Arrest Mladic: a good day for the Netherlands brings back bad memories
The news of the arrest of former Yugoslav general Ratko Mladic on Thursday has inevitably brought back into the headlines the Dutch role in the fall of Srbrenica which cost the lives of 8000 Muslims in 1995.
The Volkskrant carries a strongly worded article headlined ‘How Mladic changed the Netherlands’. The footage of Dutchbat general Thom Karremans having a toast with Mladic has become a ‘traumatic symbol of Dutch cowardice’, the paper writes. It goes on to explain how the Dutch institute for war documentation NIOD exonerated Dutchbat – too few troops and weapons, lack of UN support – and how the subsequent governments and the Dutch military have since then tried ‘to live down’ the shame of Srbrenica by going all out on other missions.
Trouw – which carries the same photograph of former general Karremans and Mladic toasting – focuses on the reaction of the new generation of politicians which, it writes, has been one of ‘joy and a feeling of justice being done.’ The paper notes that the relief of the politicians at the news of the arrest, in spite of the fact that the events happened before their time, shows that Srbrenica remained ‘a raw nerve’ in Dutch politics.

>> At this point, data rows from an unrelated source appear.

-- ==== Sys2Proof/Machine/Bytes.lean ====
section
/-! DEFINITION. Byte order: how a report stands on a 64-bit port (20_memory.md R37, R38). -/

namespace Sys2Proof.Machine

/-- `pack(d) = d[0] ‖ d[1] ‖ ... ‖ d[7]`: byte 0 is the most significant (R38). -/
def pack (d : Report) : PortWord :=
  d.b0 ++ d.b1 ++ d.b2 ++ d.b3 ++ d.b4 ++ d.b5 ++ d.b6 ++ d.b7

/-- `unpack(w)[i] = w[63-8i : 56-8i]` (R38). -/
def unpack (w : PortWord) : Report :=
  Report.ofFn fun i => w.extractLsb' (56 - 8 * i.val) 8

/-- A report from the bytes the host's read returned: whole reports only (R11, R42). -/
def reportOfBytes : List Byte → Option Report
  | [b0, b1, b2, b3, b4, b5, b6, b7] => some ⟨b0, b1, b2, b3, b4, b5, b6, b7⟩
  | _ => none

/-- The bytes of a report in index order (R37). -/
def bytesOfReport (d : Report) : List Byte :=
  [d.b0, d.b1, d.b2, d.b3, d.b4, d.b5, d.b6, d.b7]

end Sys2Proof.Machine
end

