-- ==== Sys2Proof/Machine/Flags.lean ====
section
/-! DEFINITION. The block has no flags (10_state.md R29). What stands here is the emission gate (42_demux.md R97) and
the result bits and fields that a report loads into the output registers (R101, 60_exceptions.md R113). -/

namespace Sys2Proof.Machine

/-- A sample: the latest value of each channel (R97). -/
structure Sample where
  co2 : Value
  temp : Value
  deriving DecidableEq, Repr

/-- Whether both channels are known: the emission gate's condition (R97). -/
def bothKnown (ct : Memory) : Bool :=
  (ct.read Config.opCo2).valid && (ct.read Config.opTemp).valid

/-- The emission gate, on the updated table (R97). -/
def emissionGate (ct : Memory) : Option Sample :=
  if bothKnown ct then some ⟨(ct.read Config.opCo2).value, (ct.read Config.opTemp).value⟩ else none

/-- The output registers a successful report loads (R101). -/
def successOutputs (raw : Report) (path : DecodePath) (dec : Report) (opcode : Byte) (value : Value) (sample : Option Sample) :
    Outputs :=
  { ov := true
    oe := false
    op := path.bit
    oop := opcode
    oval := value
    oraw := pack raw
    odec := pack dec
    sv := sample.isSome
    sco2 := (sample.map Sample.co2).getD 0
    stemp := (sample.map Sample.temp).getD 0 }

/-- The output registers a Checksum Error loads (R113, decision D8). -/
def errorOutputs (raw attempted : Report) : Outputs :=
  { ov := true
    oe := true
    op := true
    oop := 0
    oval := 0
    oraw := pack raw
    odec := pack attempted
    sv := false
    sco2 := 0
    stemp := 0 }

/-- The output registers after an idle edge: the two pulses fall, the rest hold (R102, 10_state.md R26). -/
def idleOutputs (o : Outputs) : Outputs :=
  { o with ov := false, sv := false }

end Sys2Proof.Machine
end

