-- ==== Sys2Proof/Machine/HostView.lean ====
section
/-! DEFINITION. The sample as the host reads it (42_demux.md R104 to R106): the CO2 value used as it is, and the
temperature in binary64. Exact arithmetic is done on integers in units of 2^-44, in which both v/16.0 and the binary64
value of 273.15 are whole numbers; the one rounding of R105 is explicit. The binary64 format and its rounding are
general knowledge (93 G1; log entry 7). -/

namespace Sys2Proof.Machine

/-- The binary64 value nearest to 273.15, in units of 2^-44 (R104). -/
def celsiusOffset : Nat := 0x11126666666666

/-- `v / 16.0`, exact, in units of 2^-44 (R105). -/
def kelvin (v : Value) : Nat := v.toNat * 2 ^ 40

/-- `v / 16.0 - 273.15` before its rounding, in units of 2^-44 (R105). -/
def tempExact (v : Value) : Int := (kelvin v : Int) - (celsiusOffset : Int)

/-- `n / 2^shift` rounded to nearest, ties to even (R104). -/
def roundHalfEven (n shift : Nat) : Nat :=
  let q := n / 2 ^ shift
  let r := n % 2 ^ shift
  if 2 ^ shift < 2 * r ∨ (2 * r = 2 ^ shift ∧ q % 2 = 1) then q + 1 else q

/-- The significand of 53 bits of a magnitude whose top bit is `top`, rounded where it has more (R104). -/
def significand (n top : Nat) : Nat :=
  if top ≤ 52 then n * 2 ^ (52 - top) else roundHalfEven n (top - 52)

/-- `fl64`: the binary64 pattern of `d` units of 2^-44 (R104): sign, exponent biased by 1023, fraction. A significand
that rounds up to 2^53 carries into the exponent. -/
def fl64 (d : Int) : BitVec 64 :=
  if d = 0 then 0
  else
    let top := Nat.log2 d.natAbs
    BitVec.ofNat 64 ((if d < 0 then 2 ^ 63 else 0) + (top + 979) * 2 ^ 52 + (significand d.natAbs top - 2 ^ 52))

/-- `temp_c(v) = fl64(fl64(v) / 16.0 - 273.15)` (R104). -/
def tempC (v : Value) : BitVec 64 := fl64 (tempExact v)

/-- The exponent field of a binary64 pattern, biased by 1023. -/
def binary64Exponent (b : BitVec 64) : Nat := b.toNat / 2 ^ 52 % 2 ^ 11

/-- The significand of a normal binary64 pattern, its implicit leading bit in place. -/
def binary64Significand (b : BitVec 64) : Nat := 2 ^ 52 + b.toNat % 2 ^ 52

/-- Whether `b` is a normal pattern whose value is exactly `n` units of 2^-44. Its magnitude is its significand times
2^(e - 1031) units; the power stands on the side where it is whole, so no bit is dropped. -/
def binary64Is (b : BitVec 64) (n : Int) : Bool :=
  let e := binary64Exponent b
  decide (0 < e ∧ e < 2047) && (decide (2 ^ 63 ≤ b.toNat) == decide (n < 0)) &&
    binary64Significand b * 2 ^ (e - 1031) == n.natAbs * 2 ^ (1031 - e)

/-- `Sample{co2_ppm, temperature_c}` as the host reads it (R104). -/
structure HostSample where
  co2Ppm : Value
  temperatureC : BitVec 64
  deriving DecidableEq, Repr

/-- The host's sample of a cycle: there is one only while `sample_valid = 1` (R104, R106). -/
def State.hostSample (s : State) : Option HostSample :=
  if s.out.sv then some ⟨s.out.sco2, tempC s.out.stemp⟩ else none

end Sys2Proof.Machine
end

Elsewhere in the paper former Defence minister Joris Voorhoeve is quoted as saying ‘This is the best news in the whole of my career’. Voorhoeve came under heavy criticism at the time but always claimed the enclave could have been saved if his proposals to deal with the situation in Srbrenica had not been rejected. Voorhoeve: ‘Srbrenica marked me. But that does not matter. The pain of the families left behind and the Dutchbatters are much more important’.
The Nrc reports on a telephone interview in Nieuwsuur with former general Thom Karremans in which he says Mladic’ arrest is ‘a good operation’.